### Directions
Using the records below, give again exactly the lines from the line that contains "include hf ha" through the line that contains "Config write. -/", both ends included, and only those.

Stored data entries
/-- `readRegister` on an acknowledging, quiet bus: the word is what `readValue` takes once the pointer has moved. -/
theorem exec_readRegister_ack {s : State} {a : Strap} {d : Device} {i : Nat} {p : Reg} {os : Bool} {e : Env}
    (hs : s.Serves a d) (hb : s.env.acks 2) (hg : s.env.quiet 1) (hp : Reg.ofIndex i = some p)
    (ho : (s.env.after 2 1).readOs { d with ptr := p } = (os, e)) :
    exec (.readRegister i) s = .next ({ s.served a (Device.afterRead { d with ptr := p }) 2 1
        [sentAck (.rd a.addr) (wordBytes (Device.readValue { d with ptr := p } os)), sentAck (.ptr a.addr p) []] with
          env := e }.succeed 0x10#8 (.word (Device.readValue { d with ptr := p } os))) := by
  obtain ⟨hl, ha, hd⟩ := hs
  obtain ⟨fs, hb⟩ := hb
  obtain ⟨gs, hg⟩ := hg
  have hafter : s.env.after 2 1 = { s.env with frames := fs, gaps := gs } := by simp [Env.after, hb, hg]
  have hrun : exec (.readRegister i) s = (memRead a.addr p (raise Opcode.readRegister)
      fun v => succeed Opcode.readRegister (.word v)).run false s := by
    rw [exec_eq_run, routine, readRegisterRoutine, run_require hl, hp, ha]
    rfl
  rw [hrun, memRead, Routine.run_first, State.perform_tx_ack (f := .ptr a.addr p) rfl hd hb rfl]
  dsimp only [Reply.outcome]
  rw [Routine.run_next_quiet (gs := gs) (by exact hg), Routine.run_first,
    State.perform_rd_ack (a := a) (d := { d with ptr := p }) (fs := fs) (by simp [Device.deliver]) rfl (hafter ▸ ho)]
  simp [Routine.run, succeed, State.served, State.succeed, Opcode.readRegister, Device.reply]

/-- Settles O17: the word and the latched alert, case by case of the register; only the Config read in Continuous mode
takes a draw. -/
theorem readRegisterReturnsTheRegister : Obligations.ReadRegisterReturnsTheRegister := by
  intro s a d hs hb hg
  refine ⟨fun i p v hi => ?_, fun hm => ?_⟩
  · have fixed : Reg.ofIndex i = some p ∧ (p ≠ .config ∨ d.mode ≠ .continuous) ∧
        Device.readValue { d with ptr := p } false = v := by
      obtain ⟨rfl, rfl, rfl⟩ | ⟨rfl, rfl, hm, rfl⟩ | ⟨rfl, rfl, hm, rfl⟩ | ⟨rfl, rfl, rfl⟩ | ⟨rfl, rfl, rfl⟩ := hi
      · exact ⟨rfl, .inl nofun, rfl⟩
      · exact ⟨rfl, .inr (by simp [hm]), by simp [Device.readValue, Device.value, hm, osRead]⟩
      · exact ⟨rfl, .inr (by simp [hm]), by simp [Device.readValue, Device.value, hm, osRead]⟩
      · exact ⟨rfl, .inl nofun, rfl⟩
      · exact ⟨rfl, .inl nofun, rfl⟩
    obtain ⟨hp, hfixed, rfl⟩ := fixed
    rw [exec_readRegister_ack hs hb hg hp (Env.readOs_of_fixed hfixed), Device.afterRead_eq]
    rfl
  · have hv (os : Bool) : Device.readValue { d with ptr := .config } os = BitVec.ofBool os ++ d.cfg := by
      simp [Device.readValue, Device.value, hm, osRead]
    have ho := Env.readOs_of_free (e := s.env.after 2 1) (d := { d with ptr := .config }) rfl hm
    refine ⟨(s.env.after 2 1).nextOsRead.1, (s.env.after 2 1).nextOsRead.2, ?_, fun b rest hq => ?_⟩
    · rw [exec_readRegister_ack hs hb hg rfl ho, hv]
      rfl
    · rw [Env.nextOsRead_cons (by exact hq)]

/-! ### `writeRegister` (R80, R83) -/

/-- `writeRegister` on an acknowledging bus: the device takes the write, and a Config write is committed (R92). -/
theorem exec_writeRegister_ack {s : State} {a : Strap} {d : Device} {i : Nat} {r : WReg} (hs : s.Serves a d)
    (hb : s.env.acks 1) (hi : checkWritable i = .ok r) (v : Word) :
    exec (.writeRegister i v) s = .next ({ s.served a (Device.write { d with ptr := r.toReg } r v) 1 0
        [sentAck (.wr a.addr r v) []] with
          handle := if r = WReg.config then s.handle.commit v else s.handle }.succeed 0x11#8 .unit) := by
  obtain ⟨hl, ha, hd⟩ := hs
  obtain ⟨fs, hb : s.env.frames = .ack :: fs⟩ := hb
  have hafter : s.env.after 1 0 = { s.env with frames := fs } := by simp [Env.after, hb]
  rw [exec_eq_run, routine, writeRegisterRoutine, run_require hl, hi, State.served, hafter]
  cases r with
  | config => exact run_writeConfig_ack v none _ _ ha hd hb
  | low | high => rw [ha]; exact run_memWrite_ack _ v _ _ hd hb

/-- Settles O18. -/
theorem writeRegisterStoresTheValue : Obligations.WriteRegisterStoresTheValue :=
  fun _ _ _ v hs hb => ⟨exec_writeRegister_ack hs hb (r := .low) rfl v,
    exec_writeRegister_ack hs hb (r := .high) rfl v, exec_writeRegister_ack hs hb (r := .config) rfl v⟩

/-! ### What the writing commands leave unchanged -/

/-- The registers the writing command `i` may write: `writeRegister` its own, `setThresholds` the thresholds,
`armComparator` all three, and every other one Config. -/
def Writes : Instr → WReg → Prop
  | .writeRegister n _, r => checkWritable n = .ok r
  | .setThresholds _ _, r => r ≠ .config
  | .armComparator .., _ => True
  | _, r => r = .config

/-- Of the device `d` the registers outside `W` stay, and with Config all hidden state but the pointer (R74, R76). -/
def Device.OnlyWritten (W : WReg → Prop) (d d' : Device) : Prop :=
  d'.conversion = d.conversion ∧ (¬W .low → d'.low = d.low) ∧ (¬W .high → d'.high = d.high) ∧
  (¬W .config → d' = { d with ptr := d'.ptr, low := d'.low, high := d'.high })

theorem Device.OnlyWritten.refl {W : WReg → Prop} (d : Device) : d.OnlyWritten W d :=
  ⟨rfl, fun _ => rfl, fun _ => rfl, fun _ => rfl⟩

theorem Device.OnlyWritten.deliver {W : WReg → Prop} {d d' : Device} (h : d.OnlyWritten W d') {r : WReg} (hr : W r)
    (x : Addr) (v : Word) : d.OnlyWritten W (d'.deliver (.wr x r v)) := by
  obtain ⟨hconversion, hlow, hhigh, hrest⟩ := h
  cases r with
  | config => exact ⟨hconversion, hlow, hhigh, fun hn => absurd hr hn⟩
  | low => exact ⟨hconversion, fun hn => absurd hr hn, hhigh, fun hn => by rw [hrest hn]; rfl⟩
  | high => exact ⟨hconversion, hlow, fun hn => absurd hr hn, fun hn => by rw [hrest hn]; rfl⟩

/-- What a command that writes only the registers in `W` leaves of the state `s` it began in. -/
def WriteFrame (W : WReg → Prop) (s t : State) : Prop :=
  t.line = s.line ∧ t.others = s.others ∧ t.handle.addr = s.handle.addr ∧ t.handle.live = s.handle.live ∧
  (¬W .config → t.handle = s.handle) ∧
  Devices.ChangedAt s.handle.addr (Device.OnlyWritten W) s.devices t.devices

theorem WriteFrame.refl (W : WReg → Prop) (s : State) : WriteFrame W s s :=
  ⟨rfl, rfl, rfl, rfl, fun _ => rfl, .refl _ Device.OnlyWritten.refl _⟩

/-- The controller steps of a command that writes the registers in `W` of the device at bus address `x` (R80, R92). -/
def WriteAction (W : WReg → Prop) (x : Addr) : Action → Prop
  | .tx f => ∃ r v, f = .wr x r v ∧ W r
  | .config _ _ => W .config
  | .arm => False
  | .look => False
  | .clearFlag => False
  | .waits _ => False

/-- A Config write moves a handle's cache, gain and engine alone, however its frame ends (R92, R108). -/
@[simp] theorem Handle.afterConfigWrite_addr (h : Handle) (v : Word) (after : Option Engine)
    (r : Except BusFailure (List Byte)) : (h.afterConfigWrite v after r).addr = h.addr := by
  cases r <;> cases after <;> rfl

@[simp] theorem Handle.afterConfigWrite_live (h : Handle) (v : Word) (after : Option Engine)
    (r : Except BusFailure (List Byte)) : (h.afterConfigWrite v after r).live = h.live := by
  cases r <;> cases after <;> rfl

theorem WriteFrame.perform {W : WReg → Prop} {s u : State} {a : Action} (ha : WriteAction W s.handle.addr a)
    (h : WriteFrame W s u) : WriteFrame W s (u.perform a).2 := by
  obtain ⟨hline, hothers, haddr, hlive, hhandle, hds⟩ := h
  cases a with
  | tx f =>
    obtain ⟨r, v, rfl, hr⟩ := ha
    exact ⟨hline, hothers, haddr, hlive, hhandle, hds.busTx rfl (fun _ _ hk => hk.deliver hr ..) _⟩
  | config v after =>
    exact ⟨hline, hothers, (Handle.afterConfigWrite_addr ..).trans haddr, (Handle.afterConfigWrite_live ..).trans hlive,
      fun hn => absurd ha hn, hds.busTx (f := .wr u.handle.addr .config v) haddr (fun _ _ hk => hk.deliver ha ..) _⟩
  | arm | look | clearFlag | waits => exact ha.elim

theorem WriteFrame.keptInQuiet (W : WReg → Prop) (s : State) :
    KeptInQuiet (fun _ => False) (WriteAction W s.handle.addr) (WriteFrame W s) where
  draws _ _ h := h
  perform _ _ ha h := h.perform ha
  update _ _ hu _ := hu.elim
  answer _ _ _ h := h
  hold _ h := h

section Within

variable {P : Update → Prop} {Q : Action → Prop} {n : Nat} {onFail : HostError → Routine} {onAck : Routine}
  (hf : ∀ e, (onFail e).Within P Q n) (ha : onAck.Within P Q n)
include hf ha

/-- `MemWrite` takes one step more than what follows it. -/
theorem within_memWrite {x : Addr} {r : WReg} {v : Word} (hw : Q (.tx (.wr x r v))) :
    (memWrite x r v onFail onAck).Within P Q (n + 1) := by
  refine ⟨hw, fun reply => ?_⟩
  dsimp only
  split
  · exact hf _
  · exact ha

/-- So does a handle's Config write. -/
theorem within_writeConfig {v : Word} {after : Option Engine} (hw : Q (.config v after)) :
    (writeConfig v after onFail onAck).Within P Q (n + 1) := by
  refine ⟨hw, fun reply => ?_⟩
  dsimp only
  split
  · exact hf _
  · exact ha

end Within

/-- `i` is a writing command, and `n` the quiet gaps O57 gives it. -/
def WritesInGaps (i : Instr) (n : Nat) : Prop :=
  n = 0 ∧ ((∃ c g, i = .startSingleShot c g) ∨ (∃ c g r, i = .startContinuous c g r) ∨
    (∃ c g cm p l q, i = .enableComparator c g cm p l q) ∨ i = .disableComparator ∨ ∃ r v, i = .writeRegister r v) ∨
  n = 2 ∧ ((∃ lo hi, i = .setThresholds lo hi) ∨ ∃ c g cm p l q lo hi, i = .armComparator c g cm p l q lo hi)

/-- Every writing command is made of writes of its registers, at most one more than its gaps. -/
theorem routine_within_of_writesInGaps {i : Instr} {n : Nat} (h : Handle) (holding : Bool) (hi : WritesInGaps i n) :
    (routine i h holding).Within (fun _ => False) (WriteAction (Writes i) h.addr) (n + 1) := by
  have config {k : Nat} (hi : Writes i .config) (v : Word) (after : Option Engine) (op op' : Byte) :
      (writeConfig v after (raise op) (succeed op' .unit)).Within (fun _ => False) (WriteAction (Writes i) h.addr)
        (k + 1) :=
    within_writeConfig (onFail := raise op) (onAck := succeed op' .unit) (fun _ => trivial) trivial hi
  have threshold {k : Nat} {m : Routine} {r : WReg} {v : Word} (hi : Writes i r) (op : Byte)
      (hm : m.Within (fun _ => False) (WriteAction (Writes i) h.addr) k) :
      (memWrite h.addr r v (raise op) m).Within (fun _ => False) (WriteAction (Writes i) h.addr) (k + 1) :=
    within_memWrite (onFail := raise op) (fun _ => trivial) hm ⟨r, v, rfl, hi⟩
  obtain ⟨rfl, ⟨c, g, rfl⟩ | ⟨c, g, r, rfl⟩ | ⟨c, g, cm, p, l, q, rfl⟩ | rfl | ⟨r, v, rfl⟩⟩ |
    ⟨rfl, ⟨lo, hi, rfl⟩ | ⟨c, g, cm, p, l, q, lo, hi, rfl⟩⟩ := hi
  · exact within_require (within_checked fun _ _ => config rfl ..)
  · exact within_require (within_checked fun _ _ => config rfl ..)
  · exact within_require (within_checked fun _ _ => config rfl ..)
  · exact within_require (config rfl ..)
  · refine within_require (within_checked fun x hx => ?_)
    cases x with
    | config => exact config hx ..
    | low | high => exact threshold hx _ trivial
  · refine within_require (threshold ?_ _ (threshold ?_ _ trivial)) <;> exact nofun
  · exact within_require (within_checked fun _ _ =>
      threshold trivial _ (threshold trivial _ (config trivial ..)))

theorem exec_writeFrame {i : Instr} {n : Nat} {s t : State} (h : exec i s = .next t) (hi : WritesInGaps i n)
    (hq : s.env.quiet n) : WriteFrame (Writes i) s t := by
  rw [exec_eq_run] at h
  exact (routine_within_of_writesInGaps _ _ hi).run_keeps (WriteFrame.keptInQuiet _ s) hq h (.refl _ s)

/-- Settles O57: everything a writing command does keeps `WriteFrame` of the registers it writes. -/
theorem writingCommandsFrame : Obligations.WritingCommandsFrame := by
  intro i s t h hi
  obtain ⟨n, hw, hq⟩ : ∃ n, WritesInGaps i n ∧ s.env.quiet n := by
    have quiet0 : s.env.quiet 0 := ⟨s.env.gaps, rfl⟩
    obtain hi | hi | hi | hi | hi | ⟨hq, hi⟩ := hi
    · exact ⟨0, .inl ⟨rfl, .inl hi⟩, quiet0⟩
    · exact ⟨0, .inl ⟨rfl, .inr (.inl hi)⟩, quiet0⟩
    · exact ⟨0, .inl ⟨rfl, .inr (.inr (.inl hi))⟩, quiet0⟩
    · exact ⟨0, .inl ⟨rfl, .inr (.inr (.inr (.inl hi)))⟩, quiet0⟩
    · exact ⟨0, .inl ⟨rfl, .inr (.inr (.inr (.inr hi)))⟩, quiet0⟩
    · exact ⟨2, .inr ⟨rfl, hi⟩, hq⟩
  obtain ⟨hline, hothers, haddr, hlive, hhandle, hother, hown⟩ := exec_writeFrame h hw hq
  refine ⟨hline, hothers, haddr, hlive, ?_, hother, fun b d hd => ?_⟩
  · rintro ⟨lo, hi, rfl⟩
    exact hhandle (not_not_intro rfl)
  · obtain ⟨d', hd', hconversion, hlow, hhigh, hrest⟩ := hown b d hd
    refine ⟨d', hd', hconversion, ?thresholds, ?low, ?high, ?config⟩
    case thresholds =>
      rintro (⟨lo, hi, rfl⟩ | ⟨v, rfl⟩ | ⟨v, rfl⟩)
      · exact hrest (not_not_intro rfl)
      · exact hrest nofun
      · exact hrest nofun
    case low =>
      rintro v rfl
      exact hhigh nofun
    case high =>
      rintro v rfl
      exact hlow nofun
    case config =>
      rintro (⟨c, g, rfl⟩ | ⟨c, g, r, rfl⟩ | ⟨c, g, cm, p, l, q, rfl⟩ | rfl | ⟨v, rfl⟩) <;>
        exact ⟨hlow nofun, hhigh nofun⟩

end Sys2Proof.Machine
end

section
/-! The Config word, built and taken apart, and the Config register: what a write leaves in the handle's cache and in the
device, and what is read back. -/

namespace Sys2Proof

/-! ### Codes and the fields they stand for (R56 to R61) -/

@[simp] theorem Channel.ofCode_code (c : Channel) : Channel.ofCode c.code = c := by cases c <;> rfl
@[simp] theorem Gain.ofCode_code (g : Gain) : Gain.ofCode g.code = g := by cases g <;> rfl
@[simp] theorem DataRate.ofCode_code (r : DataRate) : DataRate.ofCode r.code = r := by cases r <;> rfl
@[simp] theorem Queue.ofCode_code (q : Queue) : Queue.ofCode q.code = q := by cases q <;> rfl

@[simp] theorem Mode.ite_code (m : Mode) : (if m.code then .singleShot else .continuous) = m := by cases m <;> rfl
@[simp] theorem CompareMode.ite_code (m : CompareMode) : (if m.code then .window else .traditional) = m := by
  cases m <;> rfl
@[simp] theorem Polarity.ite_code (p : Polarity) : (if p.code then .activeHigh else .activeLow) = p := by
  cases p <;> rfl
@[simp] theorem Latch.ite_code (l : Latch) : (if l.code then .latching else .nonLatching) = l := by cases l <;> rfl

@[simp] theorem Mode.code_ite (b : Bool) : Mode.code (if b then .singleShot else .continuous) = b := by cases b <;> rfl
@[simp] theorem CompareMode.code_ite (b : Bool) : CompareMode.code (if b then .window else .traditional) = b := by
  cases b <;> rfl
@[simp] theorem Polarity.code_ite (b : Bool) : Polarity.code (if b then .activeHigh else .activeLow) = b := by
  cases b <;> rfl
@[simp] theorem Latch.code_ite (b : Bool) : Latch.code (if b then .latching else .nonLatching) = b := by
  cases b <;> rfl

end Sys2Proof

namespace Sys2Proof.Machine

...

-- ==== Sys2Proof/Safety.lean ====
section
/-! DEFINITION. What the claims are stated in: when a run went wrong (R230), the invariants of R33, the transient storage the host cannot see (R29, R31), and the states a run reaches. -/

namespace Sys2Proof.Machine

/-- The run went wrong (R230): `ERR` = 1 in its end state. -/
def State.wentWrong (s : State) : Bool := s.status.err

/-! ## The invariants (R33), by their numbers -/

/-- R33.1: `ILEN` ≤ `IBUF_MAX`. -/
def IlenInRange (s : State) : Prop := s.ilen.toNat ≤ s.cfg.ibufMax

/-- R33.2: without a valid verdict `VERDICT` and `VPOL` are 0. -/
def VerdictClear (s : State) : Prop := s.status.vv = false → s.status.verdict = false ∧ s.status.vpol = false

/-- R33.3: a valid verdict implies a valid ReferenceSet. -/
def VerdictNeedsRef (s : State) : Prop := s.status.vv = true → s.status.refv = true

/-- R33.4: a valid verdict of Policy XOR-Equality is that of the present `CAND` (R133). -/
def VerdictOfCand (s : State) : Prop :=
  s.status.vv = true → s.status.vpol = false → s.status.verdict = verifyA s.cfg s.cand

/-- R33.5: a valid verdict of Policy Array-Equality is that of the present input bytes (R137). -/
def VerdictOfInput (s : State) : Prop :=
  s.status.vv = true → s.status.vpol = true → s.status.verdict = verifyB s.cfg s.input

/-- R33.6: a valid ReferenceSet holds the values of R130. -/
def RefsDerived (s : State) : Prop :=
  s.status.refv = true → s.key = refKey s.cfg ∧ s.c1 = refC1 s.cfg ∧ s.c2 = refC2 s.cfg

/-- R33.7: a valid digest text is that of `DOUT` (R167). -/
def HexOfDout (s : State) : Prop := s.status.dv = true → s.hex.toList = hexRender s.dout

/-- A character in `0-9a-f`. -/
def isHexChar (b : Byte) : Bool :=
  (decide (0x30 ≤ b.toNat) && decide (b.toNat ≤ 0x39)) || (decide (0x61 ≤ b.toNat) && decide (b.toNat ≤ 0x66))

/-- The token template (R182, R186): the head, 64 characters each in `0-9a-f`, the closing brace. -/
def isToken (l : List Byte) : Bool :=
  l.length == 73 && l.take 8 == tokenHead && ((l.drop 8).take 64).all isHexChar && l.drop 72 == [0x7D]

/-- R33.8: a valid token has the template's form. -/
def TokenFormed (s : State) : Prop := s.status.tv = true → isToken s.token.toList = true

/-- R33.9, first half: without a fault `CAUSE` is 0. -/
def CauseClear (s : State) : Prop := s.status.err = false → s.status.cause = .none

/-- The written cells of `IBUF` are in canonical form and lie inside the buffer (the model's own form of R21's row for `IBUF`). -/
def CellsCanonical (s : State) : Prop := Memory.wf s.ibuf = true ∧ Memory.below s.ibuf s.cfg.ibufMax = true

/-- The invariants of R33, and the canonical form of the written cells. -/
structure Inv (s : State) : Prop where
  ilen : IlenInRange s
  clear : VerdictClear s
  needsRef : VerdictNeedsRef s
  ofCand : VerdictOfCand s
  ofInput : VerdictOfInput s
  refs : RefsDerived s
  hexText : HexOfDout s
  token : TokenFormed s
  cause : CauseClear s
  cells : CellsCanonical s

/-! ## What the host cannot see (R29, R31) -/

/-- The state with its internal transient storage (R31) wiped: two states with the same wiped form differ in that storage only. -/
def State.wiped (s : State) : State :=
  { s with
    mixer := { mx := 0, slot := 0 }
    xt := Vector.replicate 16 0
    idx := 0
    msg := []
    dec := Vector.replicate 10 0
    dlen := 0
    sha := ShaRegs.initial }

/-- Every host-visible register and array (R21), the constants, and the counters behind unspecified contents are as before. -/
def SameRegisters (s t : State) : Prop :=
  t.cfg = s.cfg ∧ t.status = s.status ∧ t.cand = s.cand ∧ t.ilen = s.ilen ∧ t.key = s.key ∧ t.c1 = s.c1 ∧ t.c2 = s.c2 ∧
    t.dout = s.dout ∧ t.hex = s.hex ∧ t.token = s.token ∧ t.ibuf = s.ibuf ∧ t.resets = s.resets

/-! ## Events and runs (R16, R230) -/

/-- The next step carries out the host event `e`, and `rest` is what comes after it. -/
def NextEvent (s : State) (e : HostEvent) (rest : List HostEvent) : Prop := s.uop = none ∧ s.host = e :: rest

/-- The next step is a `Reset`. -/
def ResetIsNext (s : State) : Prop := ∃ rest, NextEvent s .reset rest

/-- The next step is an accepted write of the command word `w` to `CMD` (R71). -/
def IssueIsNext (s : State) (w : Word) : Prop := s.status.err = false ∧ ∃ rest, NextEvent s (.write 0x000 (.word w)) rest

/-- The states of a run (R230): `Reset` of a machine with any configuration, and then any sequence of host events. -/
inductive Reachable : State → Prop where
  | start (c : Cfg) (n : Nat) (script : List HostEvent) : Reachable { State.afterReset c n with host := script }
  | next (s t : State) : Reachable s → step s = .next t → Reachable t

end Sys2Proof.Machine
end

### Written answer
include hf ha

/-- `MemWrite` takes one step more than what follows it. -/
theorem within_memWrite {x : Addr} {r : WReg} {v : Word} (hw : Q (.tx (.wr x r v))) :
    (memWrite x r v onFail onAck).Within P Q (n + 1) := by
  refine ⟨hw, fun reply => ?_⟩
  dsimp only
  split
  · exact hf _
  · exact ha

/-- So does a handle's Config write. -/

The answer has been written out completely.